Across the records below, how many lines include the string "idle"? State the number and nothing more.

Top of PROVIDED ENTRIES

-- ==== Sys2Proof/Certificates/Slice0/Obligations.lean ====
section
/-! DEFINITION. The statements for the provers. A result is stated over `s.fetched`, the registers FETCH
leaves (R135), because every operand is resolved after FETCH; `Receives`, `StoredAt` and `Completed`
(Safety.lean) say what changed and that nothing else did. Wherever a statement speaks of `inbox`, `program`
or a step's input, the form of the host's inputs is the model's own (log entry 1); wherever it speaks of a
tick, that phases are paced by ticks is the spec's decision D23. -/

open Sys2Proof Sys2Proof.Machine

/-! ### The results of the instructions -/

/-- ADD writes `mask32(a + b)` to its destination and nothing else, sets no flag, never fails; its opcode
byte is 0x10 and its third operand is not encoded. That a write to an IMMEDIATE is dropped is the spec's
decision D7, here and in every statement that uses `Receives`. -/
def Obligations.AddStoresWrappedSum : Prop :=
  ∀ (s : State) (dst src1 src2 : Operand), s.ready → s.mem.wf →
    (∃ (t : State) (v : Word), exec (.add dst src1 src2) s = .next t
      ∧ IsMask32 v ((readOperand src1 s.fetched).toNat + (readOperand src2 s.fetched).toNat)
      ∧ Receives dst v s.fetched.regs s.mem t ∧ Completed (.add dst src1 src2) s t)
    ∧ (encode (.add dst src1 src2)).toNat / 2 ^ 24 = 0x10
    ∧ ∀ other, encode (.add dst src1 other) = encode (.add dst src1 src2)

/-- SUB writes `mask32(a - b)`, `op[1]` minus `op[2]`, to its destination and nothing else, sets no
flag, never fails; its opcode byte is 0x11 and its third operand is not encoded. -/
def Obligations.SubStoresWrappedDifference : Prop :=
  ∀ (s : State) (dst src1 src2 : Operand), s.ready → s.mem.wf →
    (∃ (t : State) (v : Word), exec (.sub dst src1 src2) s = .next t
      ∧ IsMask32 v (((readOperand src1 s.fetched).toNat : Int) - (readOperand src2 s.fetched).toNat)
      ∧ Receives dst v s.fetched.regs s.mem t ∧ Completed (.sub dst src1 src2) s t)
    ∧ (encode (.sub dst src1 src2)).toNat / 2 ^ 24 = 0x11
    ∧ ∀ other, encode (.sub dst src1 other) = encode (.sub dst src1 src2)

/-- MUL writes the low 32 bits of the exact product, the same under the signed and the unsigned reading,
to its destination and nothing else. That the product is exact is the spec's decision D5. -/
def Obligations.MulStoresLowProduct : Prop :=
  ∀ (s : State) (dst src1 src2 : Operand), s.ready → s.mem.wf →
    ∃ (t : State) (v : Word), exec (.mul dst src1 src2) s = .next t
      ∧ IsMask32 v ((readOperand src1 s.fetched).toNat * (readOperand src2 s.fetched).toNat)
      ∧ IsMask32 v (signedValue (readOperand src1 s.fetched) * signedValue (readOperand src2 s.fetched))
      ∧ Receives dst v s.fetched.regs s.mem t ∧ Completed (.mul dst src1 src2) s t

/-- DIV with a divisor that is not 0 writes the quotient of the signed values, rounded toward zero and
masked, to its destination and nothing else. The signed reading is the spec's decision D3. -/
def Obligations.DivStoresTruncatedQuotient : Prop :=
  ∀ (s : State) (dst src1 src2 : Operand), s.ready → s.mem.wf → readOperand src2 s.fetched ≠ 0 →
    ∃ (t : State) (v : Word), exec (.div dst src1 src2) s = .next t
      ∧ IsMask32 v (truncQuotient (signedValue (readOperand src1 s.fetched)) (signedValue (readOperand src2 s.fetched)))
      ∧ Receives dst v s.fetched.regs s.mem t ∧ Completed (.div dst src1 src2) s t

/-- DIV with a zero divisor completes, writes nothing beyond FETCH's effects, and raises no fault:
"DIV with a zero divisor performs no write but still reports the DIV operation". What it still reports:
the ALU tag through EXECUTE (the spec's decision D14 places the tag in DECODE) and register-write in
WRITEBACK. -/
def Obligations.DivByZeroWritesNothing : Prop :=
  ∀ (s : State) (dst src1 src2 : Operand), s.ready → readOperand src2 s.fetched = 0 →
    (∃ t : State, exec (.div dst src1 src2) s = .next t
      ∧ t.regs = s.fetched.regs ∧ t.mem = s.mem ∧ Completed (.div dst src1 src2) s t)
    ∧ ∃ f d e m w : TraceRecord, runTrace settings (.div dst src1 src2) s = some [f, d, e, m, w]
      ∧ e.signals.aluOp = .div ∧ w.signals.regWrite = true

/-- MOV copies `operand[1]` to `operand[0]` and changes nothing else; MAR and MDR are left alone by its
memory operands. The drop of a write to an IMMEDIATE is the spec's decision D7. -/
def Obligations.MovCopiesSource : Prop :=
  ∀ (s : State) (dst src : Operand), s.ready → s.mem.wf →
    ∃ t : State, exec (.mov dst src) s = .next t
      ∧ Receives dst (readOperand src s.fetched) s.fetched.regs s.mem t ∧ Completed (.mov dst src) s t

/-- LOAD sets MAR to the effective address and MDR to the word there, then writes that word to its
destination, and changes nothing else. The order is the spec's decision D27. -/
def Obligations.LoadStagesAndWritesWord : Prop :=
  ∀ (s : State) (dst addr : Operand) (ea : Word), s.ready → s.mem.wf → effAddr addr s.fetched = some ea →
    ∃ t : State, exec (.load dst addr) s = .next t
      ∧ Receives dst (s.mem.read ea) { s.fetched.regs with mar := ea, mdr := s.mem.read ea } s.mem t
      ∧ Completed (.load dst addr) s t

/-- STORE sets MAR to the effective address, then MDR to the value of its source, and stores that word at
the address; no other register and no other cell changes. The order is the spec's decision D27: a MAR
source reads the new MAR. -/
def Obligations.StoreStagesAndStoresWord : Prop :=
  ∀ (s : State) (src addr : Operand) (ea : Word), s.ready → s.mem.wf → effAddr addr s.fetched = some ea →
    ∃ t : State, exec (.store src addr) s = .next t
      ∧ t.regs = { s.fetched.regs with mar := ea, mdr := readOperand src (s.fetched.setReg .mar ea) }
      ∧ StoredAt ea (readOperand src (s.fetched.setReg .mar ea)) s.mem t.mem
      ∧ Completed (.store src addr) s t

/-- The address of LOAD and STORE: a DIRECT operand's literal, an INDIRECT operand's register after FETCH
(so `[PC]` is the incremented PC and `[MAR]` the old PC). LOAD and STORE with an IMMEDIATE or REGISTER
address stop by name from every ready state: the spec's decision D8 has a model refuse them. -/
def Obligations.AddressOperandDecidesLoadAndStore : Prop :=
  ∀ (s : State) (data : Operand), s.ready →
    (∀ a, effAddr (.dir a) s.fetched = some a) ∧ (∀ r, effAddr (.ind r) s.fetched = some (s.fetched.regs.get r))
    ∧ effAddr (.ind .pc) s.fetched = some (s.regs.pc + 4) ∧ effAddr (.ind .mar) s.fetched = some s.regs.pc
    ∧ (∀ v, exec (.load data (.imm v)) s = .refused .addressOperandNotAdmitted
        ∧ exec (.store data (.imm v)) s = .refused .addressOperandNotAdmitted)
    ∧ ∀ r, exec (.load data (.reg r)) s = .refused .addressOperandNotAdmitted
        ∧ exec (.store data (.reg r)) s = .refused .addressOperandNotAdmitted

/-- CMP sets PSW to 0x40, 0x80 or 0 as the signed values are equal, less or greater, and changes nothing
else; operands are read before PSW changes. The exact signed difference is the spec's decisions D3 and
D4. -/
def Obligations.CmpSetsFlagsOfExactDifference : Prop :=
  ∀ (s : State) (left right : Operand), s.ready →
    ∃ t : State, exec (.cmp left right) s = .next t
      ∧ t.regs = { s.fetched.regs with
          psw := if signedValue (readOperand left s.fetched) = signedValue (readOperand right s.fetched) then 0x40
            else if signedValue (readOperand left s.fetched) < signedValue (readOperand right s.fetched) then 0x80
            else 0 }
      ∧ t.mem = s.mem ∧ Completed (.cmp left right) s t

/-- JMP sets PC to the value of its operand and changes nothing else beyond FETCH's effects. That a memory
operand gives the word read and not its address is the spec's decision D9. -/
def Obligations.JmpSetsPc : Prop :=
  ∀ (s : State) (target : Operand), s.ready →
    ∃ t : State, exec (.jmp target) s = .next t
      ∧ t.regs = { s.fetched.regs with pc := readOperand target s.fetched }
      ∧ t.mem = s.mem ∧ Completed (.jmp target) s t

/-- JZ sets PC to the value of its operand exactly when PSW bit 6 is set, and otherwise leaves FETCH's PC;
nothing else changes. The value of a memory operand as the target is the spec's decision D9. -/
def Obligations.JzJumpsOnZeroFlag : Prop :=
  ∀ (s : State) (target : Operand), s.ready →
    ∃ t : State, exec (.jz target) s = .next t
      ∧ t.regs = { s.fetched.regs with
          pc := if s.regs.psw.toNat / 64 % 2 = 1 then readOperand target s.fetched else s.regs.pc + 4 }
      ∧ t.mem = s.mem ∧ Completed (.jz target) s t

/-- JNZ sets PC to the value of its operand exactly when PSW bit 6 is clear, and otherwise leaves FETCH's
PC; nothing else changes. The value of a memory operand as the target is the spec's decision D9. -/
def Obligations.JnzJumpsOnClearZeroFlag : Prop :=
  ∀ (s : State) (target : Operand), s.ready →
    ∃ t : State, exec (.jnz target) s = .next t
      ∧ t.regs = { s.fetched.regs with
          pc := if s.regs.psw.toNat / 64 % 2 = 0 then readOperand target s.fetched else s.regs.pc + 4 }
      ∧ t.mem = s.mem ∧ Completed (.jnz target) s t

/-- NOP does nothing beyond FETCH, asserts nothing in WRITEBACK and encodes as the word 0. That every
control signal is idle in its WRITEBACK rests on the row of NOP in the DECODE_SIGNALS table, the spec's
decision D14 (log entry 7). -/
def Obligations.NopOnlyFetches : Prop :=
  (∀ s : State, s.ready →
    ∃ t : State, exec .nop s = .next t
      ∧ t.regs.mar = s.regs.pc ∧ t.regs.ir = s.mem.read s.regs.pc ∧ t.regs.pc = s.regs.pc + 4
      ∧ (∀ r, r ≠ .mar → r ≠ .ir → r ≠ .pc → t.regs.get r = s.regs.get r)
      ∧ t.mem = s.mem ∧ Completed .nop s t
      ∧ ∃ f d e m w : TraceRecord, runTrace settings .nop s = some [f, d, e, m, w]
        ∧ w.active = Components.none ∧ w.signals = ControlSignals.idle)
  ∧ encode .nop = 0x00000000

/-! ### Rules over all instructions -/

/-- Every well-formed instruction completes from every ready state, with `running` 0, idle control
signals, and `phase`, `step` and `cur` left at their WRITEBACK values. That these three stay is the spec's
decision D20 (log entry 18); that the host's own inputs and program stay as they were is the model's form
of them (log entry 1). -/
def Obligations.EveryWellFormedInstructionCompletes : Prop :=
  ∀ (i : Instr) (s : State), i.wf = true → s.ready → ∃ t : State, exec i s = .next t ∧ Completed i s t

/-- Only CMP writes PSW as a side effect, and then all of it; every other instruction leaves PSW as it
was unless PSW is its destination operand. -/
def Obligations.OnlyCmpWritesPswImplicitly : Prop :=
  ∀ (i : Instr) (s t : State), s.ready → exec i s = .next t →
    (i.type = .cmp → t.regs.psw = 0x00000000 ∨ t.regs.psw = 0x00000040 ∨ t.regs.psw = 0x00000080)
    ∧ (i.type ≠ .cmp → i.destination ≠ some (.reg .psw) → t.regs.psw = s.regs.psw)

/-- R33: the implicit writers of MAR and MDR. FETCH sets MAR for every instruction; the MEMORY phase of
LOAD and STORE sets both; operand accesses write neither. -/
def Obligations.MarAndMdrFollowFetchLoadAndStore : Prop :=
  ∀ (i : Instr) (s t : State), s.ready → s.mem.wf → exec i s = .next t →
    (∀ dst addr ea, i = .load dst addr → effAddr addr s.fetched = some ea →
      (dst ≠ .reg .mar → t.regs.mar = ea) ∧ (dst ≠ .reg .mdr → t.regs.mdr = s.mem.read ea))
    ∧ (∀ src addr ea, i = .store src addr → effAddr addr s.fetched = some ea →
      t.regs.mar = ea ∧ t.mem.read ea = t.regs.mdr)
    ∧ (i.type ≠ .load → i.type ≠ .store →
      (i.destination ≠ some (.reg .mar) → t.regs.mar = s.regs.pc)
      ∧ (i.destination ≠ some (.reg .mdr) → t.regs.mdr = s.regs.mdr))

/-- R31: SP is a register like a general one. An instruction none of whose operands names it neither reads
nor writes it: another SP gives the same run with that other SP; only its reset value is its own. The
same is stated of R0 to R7, which nothing writes implicitly (R21). -/
def Obligations.UnnamedGeneralRegistersAndSpAreUntouched : Prop :=
  (∀ (i : Instr) (r : Reg) (s t : State) (v : Word),
    r ∉ [Reg.pc, .ir, .mar, .mdr, .psw] → s.ready → (∀ o ∈ i.operands, ¬ Operand.names o r) →
    exec i s = .next t →
    t.regs.get r = s.regs.get r ∧ exec i (s.setReg r v) = .next (t.setReg r v))
  ∧ State.reset.regs.sp = 1000 ∧ ∀ r, r ≠ .sp → State.reset.regs.get r = 0
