-- ==== Sys2Proof/Tests/Slice0.lean ====
section
/-! SUPPORT. Tests. Every expected value is from spec/95_test_vectors.md (the section is named before each
group), from the worked examples of the instruction rules, or from the encoding tables; and for every
statement with hypotheses a state and operands that meet them. -/

namespace Sys2Proof.Tests

open Sys2Proof.Machine

/-- The reset state with other registers. -/
def withRegs (x : Regs) : State := { State.reset with regs := x }

/-- The reset state with other registers and one cell holding a word. -/
def withCell (x : Regs) (a : Nat) (v : Word) : State := { State.reset with regs := x, mem := ⟨[(a, v)], [a]⟩ }

/-- What a next state shows, if there is one. -/
def shows {α : Type} (f : State → α) (o : Host.Outcome State Fault Refusal) : Option α :=
  match o with
  | .next t => some (f t)
  | _ => none

/-- The refusal, if there is one. -/
def refusal (o : Host.Outcome State Fault Refusal) : Option Refusal :=
  match o with
  | .refused r => some r
  | _ => none

/-! ### Well-formedness (R94 (d)) -/

theorem test_wf_refuses_load_immediate : (Instr.load (.reg .r1) (.imm 5)).wf = false := by decide
theorem test_wf_refuses_load_register : (Instr.load (.reg .r1) (.reg .r2)).wf = false := by decide
theorem test_wf_refuses_store_immediate : (Instr.store (.reg .r1) (.imm 5)).wf = false := by decide
theorem test_wf_refuses_store_register : (Instr.store (.reg .r1) (.reg .r2)).wf = false := by decide
theorem test_wf_admits_immediate_destination : (Instr.add (.imm 1) (.reg .r2) (.reg .r3)).wf = true := by decide
theorem test_exec_refuses_load_immediate :
    refusal (exec (.load (.reg .r1) (.imm 5)) State.reset) = some .addressOperandNotAdmitted := by decide

/-! ### The display encoding (section 2.1) and its representatives -/

theorem test_encode_nop : encode .nop = 0x00000000 := by decide
theorem test_encode_load : encode (.load (.reg .r1) (.ind .psw)) = 0x01018D00 := by decide
theorem test_encode_store : encode (.store (.imm 7) (.ind .sp)) = 0x02078900 := by decide
theorem test_encode_add : encode (.add (.dir 1004) (.reg .r2) (.imm 5)) = 0x10EC0200 := by decide
theorem test_encode_sub : encode (.sub (.reg .r1) (.reg .r1) (.imm 1)) = 0x11010100 := by decide
theorem test_encode_mul : encode (.mul (.reg .r5) (.reg .r1) (.reg .r2)) = 0x12050100 := by decide
theorem test_encode_div : encode (.div (.reg .r6) (.reg .r1) (.reg .r2)) = 0x13060100 := by decide
theorem test_encode_mov : encode (.mov (.reg .r1) (.imm 0xFFFFFFFF)) = 0x2001FF00 := by decide
theorem test_encode_cmp : encode (.cmp (.reg .r1) (.reg .r2)) = 0x21010200 := by decide
theorem test_encode_jmp : encode (.jmp (.ind .r1)) = 0x30810000 := by decide
theorem test_encode_jz : encode (.jz (.imm 24)) = 0x31180000 := by decide
theorem test_encode_jnz : encode (.jnz (.imm 8)) = 0x32080000 := by decide

theorem test_word_nop : decodeTableWord 32 0x00000000 = some .nop := by decide
theorem test_word_load : decodeTableWord 32 0x01018D00 = some (.load (.reg .r1) (.ind .psw)) := by decide
theorem test_word_store : decodeTableWord 32 0x02018900 = some (.store (.reg .r1) (.ind .sp)) := by decide
theorem test_word_add : (decodeTableWord 32 0x10000100).map (·.operands.take 2) = some [.reg .r0, .reg .r1] := by decide
theorem test_word_sub : (decodeTableWord 32 0x11010100).map Instr.type = some .sub := by decide
theorem test_word_mul : (decodeTableWord 32 0x12050100).map Instr.type = some .mul := by decide
theorem test_word_div : (decodeTableWord 32 0x13060100).map Instr.type = some .div := by decide
theorem test_word_mov : decodeTableWord 32 0x20030D00 = some (.mov (.reg .r3) (.reg .psw)) := by decide
theorem test_word_cmp : decodeTableWord 32 0x21010200 = some (.cmp (.reg .r1) (.reg .r2)) := by decide
theorem test_word_jmp : decodeTableWord 32 0x30070000 = some (.jmp (.reg .r7)) := by decide
theorem test_word_jz : decodeTableWord 32 0x31180000 = some (.jz (.imm 24)) := by decide
theorem test_word_jnz : decodeTableWord 32 0x32810000 = some (.jnz (.ind .r1)) := by decide
theorem test_word_outside_the_image : decodeTableWord 32 0x14000000 = none ∧ decodeTableWord 32 0x30010100 = none := by decide
theorem test_word_outside_is_no_event :
    shows (fun t => t) (step (State.reset.withFetchWord 32 0x14000000))
      = some (State.reset.withFetchWord 32 0x14000000) := by decide
theorem test_fetch_word_is_in_ir_and_only_its_type_runs :
    shows (fun t => (t.cur.map Instr.type, t.regs.ir, t.regs.pc)) (step (State.reset.withFetchWord 32 0x20030D00))
      = some (some .mov, 0x20030D00, 4) := by decide
theorem test_fetch_word_operands_are_not_decoded :
    (State.reset.withFetchWord 32 0x20030D00).inbox = (State.reset.withFetchWord 32 0x20010A00).inbox := by decide
theorem test_specimens_keep_their_type :
    InstrType.all.map (fun t => t.specimen.type) = InstrType.all
      ∧ ∀ t ∈ InstrType.all, t.specimen.wf = true ∧ tableRow (encode t.specimen) = some t := by decide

Bottom of PROVIDED ENTRIES

## ANSWER BOX
3